▸ TRY IT
State the number of lines in these records holding "returns". Say nothing more.

### MATERIALS PROVIDED ###

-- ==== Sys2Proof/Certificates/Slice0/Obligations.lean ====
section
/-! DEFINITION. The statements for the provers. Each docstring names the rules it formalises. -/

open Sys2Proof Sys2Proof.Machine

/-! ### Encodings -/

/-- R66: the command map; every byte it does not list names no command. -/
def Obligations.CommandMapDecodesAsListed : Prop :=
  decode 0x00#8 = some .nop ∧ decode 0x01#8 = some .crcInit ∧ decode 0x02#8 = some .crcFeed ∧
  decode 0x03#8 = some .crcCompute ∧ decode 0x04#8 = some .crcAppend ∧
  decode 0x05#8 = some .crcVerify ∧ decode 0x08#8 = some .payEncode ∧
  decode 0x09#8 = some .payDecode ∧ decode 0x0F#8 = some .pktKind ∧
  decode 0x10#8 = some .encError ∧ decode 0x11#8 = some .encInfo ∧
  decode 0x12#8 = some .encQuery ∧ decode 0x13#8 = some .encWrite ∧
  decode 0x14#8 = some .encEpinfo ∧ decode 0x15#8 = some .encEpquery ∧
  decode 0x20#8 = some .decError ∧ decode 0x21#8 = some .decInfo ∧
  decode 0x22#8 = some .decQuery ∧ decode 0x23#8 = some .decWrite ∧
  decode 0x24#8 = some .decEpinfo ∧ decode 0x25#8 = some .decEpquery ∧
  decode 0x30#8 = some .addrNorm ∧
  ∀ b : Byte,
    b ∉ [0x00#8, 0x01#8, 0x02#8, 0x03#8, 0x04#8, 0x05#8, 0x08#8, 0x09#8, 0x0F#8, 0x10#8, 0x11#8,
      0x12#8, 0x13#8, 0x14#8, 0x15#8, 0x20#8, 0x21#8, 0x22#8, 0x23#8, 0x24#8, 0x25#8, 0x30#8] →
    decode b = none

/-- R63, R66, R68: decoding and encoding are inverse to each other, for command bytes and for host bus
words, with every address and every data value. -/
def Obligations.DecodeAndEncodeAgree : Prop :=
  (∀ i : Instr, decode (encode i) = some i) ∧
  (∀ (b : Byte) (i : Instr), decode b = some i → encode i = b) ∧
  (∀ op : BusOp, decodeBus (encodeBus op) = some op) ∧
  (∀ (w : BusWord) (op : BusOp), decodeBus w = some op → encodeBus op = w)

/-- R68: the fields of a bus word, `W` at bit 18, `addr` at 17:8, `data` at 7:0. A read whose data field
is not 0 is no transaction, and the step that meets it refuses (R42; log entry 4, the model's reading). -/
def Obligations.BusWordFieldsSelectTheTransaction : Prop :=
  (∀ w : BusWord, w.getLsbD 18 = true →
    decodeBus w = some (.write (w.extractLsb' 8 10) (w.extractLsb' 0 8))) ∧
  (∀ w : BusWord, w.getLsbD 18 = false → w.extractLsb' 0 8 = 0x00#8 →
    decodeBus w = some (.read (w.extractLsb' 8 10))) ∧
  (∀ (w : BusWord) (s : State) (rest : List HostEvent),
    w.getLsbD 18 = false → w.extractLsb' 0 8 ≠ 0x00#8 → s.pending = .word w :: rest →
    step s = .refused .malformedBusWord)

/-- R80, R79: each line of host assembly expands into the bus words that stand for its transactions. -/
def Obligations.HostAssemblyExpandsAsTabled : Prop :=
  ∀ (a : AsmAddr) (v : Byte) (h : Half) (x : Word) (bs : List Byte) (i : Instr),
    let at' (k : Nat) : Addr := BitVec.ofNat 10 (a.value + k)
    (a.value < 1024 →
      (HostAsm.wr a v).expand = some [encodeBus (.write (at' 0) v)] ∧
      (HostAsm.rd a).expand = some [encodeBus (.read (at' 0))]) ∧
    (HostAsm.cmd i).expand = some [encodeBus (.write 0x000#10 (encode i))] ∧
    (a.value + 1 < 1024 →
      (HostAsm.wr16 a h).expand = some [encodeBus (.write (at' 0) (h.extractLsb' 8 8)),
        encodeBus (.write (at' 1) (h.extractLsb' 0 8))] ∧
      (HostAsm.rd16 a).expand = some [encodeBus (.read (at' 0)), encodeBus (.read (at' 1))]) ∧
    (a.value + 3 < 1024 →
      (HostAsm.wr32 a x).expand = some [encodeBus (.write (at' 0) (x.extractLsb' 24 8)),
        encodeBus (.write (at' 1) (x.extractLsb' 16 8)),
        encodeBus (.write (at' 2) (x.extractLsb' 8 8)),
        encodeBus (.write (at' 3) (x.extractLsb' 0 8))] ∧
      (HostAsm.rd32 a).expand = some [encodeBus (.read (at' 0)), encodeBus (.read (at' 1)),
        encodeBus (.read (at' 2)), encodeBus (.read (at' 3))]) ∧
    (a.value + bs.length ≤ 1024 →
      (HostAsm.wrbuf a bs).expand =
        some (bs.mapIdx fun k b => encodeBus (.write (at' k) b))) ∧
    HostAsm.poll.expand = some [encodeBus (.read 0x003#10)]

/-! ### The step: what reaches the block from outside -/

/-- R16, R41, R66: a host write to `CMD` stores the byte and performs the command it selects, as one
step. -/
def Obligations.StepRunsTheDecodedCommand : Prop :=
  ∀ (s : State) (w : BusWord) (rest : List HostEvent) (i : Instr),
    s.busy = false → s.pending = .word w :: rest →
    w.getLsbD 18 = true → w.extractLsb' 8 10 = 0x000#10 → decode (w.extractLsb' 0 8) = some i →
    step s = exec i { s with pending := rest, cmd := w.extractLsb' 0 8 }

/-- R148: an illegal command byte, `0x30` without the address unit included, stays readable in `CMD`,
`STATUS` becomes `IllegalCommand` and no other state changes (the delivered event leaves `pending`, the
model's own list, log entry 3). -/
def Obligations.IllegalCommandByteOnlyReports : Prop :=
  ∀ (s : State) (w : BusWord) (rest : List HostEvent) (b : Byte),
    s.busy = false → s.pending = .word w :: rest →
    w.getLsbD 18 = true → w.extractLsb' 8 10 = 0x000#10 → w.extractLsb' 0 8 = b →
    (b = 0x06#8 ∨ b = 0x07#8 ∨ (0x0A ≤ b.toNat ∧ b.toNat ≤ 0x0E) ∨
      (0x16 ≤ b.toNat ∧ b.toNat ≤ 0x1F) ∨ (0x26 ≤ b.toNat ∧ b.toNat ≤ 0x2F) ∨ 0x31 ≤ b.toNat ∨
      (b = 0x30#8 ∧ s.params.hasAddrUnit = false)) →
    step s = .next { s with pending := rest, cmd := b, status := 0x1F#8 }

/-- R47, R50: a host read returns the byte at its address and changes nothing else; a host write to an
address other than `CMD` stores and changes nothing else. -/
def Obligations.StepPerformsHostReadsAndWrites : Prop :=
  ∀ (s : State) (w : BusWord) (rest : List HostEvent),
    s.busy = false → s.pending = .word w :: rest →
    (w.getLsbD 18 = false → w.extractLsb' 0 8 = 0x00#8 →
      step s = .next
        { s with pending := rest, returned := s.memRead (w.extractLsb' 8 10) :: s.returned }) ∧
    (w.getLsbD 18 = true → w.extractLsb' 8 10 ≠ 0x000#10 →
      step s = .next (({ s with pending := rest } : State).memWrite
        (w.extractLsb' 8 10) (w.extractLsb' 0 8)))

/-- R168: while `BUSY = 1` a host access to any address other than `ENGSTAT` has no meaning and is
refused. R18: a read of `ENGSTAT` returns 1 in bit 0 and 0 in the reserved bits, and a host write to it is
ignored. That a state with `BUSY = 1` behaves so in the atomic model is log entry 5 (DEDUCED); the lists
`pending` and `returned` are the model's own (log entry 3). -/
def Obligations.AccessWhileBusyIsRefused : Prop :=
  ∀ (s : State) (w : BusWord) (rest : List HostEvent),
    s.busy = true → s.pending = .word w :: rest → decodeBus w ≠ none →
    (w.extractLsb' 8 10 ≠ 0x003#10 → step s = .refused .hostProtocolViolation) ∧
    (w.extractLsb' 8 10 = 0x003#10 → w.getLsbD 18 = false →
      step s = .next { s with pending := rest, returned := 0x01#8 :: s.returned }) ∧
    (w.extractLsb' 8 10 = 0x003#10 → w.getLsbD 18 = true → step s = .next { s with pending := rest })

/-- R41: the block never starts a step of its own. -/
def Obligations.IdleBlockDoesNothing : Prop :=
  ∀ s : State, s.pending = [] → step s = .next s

###
### MATERIALS PROVIDED ###

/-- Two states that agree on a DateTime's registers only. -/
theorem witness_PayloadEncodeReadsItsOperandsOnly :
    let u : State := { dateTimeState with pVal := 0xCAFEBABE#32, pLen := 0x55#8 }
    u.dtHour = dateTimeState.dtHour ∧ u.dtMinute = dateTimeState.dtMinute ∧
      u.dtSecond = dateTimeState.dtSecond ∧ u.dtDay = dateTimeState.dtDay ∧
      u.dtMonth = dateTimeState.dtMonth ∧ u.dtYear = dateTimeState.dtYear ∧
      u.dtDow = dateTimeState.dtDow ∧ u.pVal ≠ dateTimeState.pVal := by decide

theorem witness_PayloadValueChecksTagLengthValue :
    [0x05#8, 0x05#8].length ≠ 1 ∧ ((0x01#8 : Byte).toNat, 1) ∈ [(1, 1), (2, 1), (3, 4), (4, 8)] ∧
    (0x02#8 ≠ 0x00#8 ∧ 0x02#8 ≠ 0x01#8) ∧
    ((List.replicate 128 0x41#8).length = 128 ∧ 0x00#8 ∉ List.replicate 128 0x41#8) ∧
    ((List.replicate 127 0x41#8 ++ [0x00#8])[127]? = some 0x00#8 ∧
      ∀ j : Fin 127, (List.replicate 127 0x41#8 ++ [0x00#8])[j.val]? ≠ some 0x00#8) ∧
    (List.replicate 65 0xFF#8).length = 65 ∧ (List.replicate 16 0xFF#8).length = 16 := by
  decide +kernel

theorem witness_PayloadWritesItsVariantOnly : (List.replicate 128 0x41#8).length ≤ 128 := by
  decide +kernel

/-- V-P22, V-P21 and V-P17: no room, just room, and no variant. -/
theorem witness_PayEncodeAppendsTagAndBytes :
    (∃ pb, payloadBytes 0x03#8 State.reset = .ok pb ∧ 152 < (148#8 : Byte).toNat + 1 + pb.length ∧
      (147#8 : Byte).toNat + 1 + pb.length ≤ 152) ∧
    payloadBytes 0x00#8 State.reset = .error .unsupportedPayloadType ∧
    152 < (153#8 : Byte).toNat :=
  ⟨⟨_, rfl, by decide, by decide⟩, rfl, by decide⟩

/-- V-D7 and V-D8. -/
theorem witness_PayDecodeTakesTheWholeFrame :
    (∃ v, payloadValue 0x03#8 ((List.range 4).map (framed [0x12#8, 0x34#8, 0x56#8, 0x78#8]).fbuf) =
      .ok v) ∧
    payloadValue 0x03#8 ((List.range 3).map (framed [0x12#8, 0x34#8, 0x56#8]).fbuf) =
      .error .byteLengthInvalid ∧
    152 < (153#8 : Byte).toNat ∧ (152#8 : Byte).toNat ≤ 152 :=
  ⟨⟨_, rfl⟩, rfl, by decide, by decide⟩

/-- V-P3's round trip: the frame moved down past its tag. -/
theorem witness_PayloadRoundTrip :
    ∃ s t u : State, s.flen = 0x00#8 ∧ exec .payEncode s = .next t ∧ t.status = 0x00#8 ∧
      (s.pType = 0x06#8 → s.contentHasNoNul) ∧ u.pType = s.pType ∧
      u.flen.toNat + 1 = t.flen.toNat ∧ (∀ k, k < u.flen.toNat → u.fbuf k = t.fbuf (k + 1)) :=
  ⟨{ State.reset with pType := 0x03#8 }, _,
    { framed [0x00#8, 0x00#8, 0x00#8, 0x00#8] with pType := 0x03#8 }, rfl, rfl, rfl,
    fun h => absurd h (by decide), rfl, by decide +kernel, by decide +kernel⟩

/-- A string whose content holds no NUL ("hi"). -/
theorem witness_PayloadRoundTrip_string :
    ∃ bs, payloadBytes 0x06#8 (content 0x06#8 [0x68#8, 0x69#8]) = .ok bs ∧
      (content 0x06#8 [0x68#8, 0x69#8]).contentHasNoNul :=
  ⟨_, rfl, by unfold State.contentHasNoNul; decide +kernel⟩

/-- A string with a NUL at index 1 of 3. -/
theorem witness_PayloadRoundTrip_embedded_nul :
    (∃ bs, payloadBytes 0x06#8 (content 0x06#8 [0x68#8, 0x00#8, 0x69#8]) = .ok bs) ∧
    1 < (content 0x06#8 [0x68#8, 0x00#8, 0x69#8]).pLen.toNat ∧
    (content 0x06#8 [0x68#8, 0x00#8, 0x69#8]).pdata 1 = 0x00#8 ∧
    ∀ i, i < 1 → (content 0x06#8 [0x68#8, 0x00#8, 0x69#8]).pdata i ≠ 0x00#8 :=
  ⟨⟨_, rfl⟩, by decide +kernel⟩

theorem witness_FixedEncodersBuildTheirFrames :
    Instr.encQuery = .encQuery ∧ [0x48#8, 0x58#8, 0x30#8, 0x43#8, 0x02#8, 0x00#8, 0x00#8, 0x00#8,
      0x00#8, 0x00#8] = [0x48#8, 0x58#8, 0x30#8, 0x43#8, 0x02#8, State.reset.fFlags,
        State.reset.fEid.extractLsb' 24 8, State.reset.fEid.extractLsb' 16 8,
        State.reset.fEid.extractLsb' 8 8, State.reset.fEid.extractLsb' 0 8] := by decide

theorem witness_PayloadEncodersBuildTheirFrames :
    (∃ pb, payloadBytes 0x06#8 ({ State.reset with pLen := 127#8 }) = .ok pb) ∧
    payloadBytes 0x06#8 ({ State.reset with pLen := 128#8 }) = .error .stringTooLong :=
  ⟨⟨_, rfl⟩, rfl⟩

###

▸ RESULT OF THIS TASK
2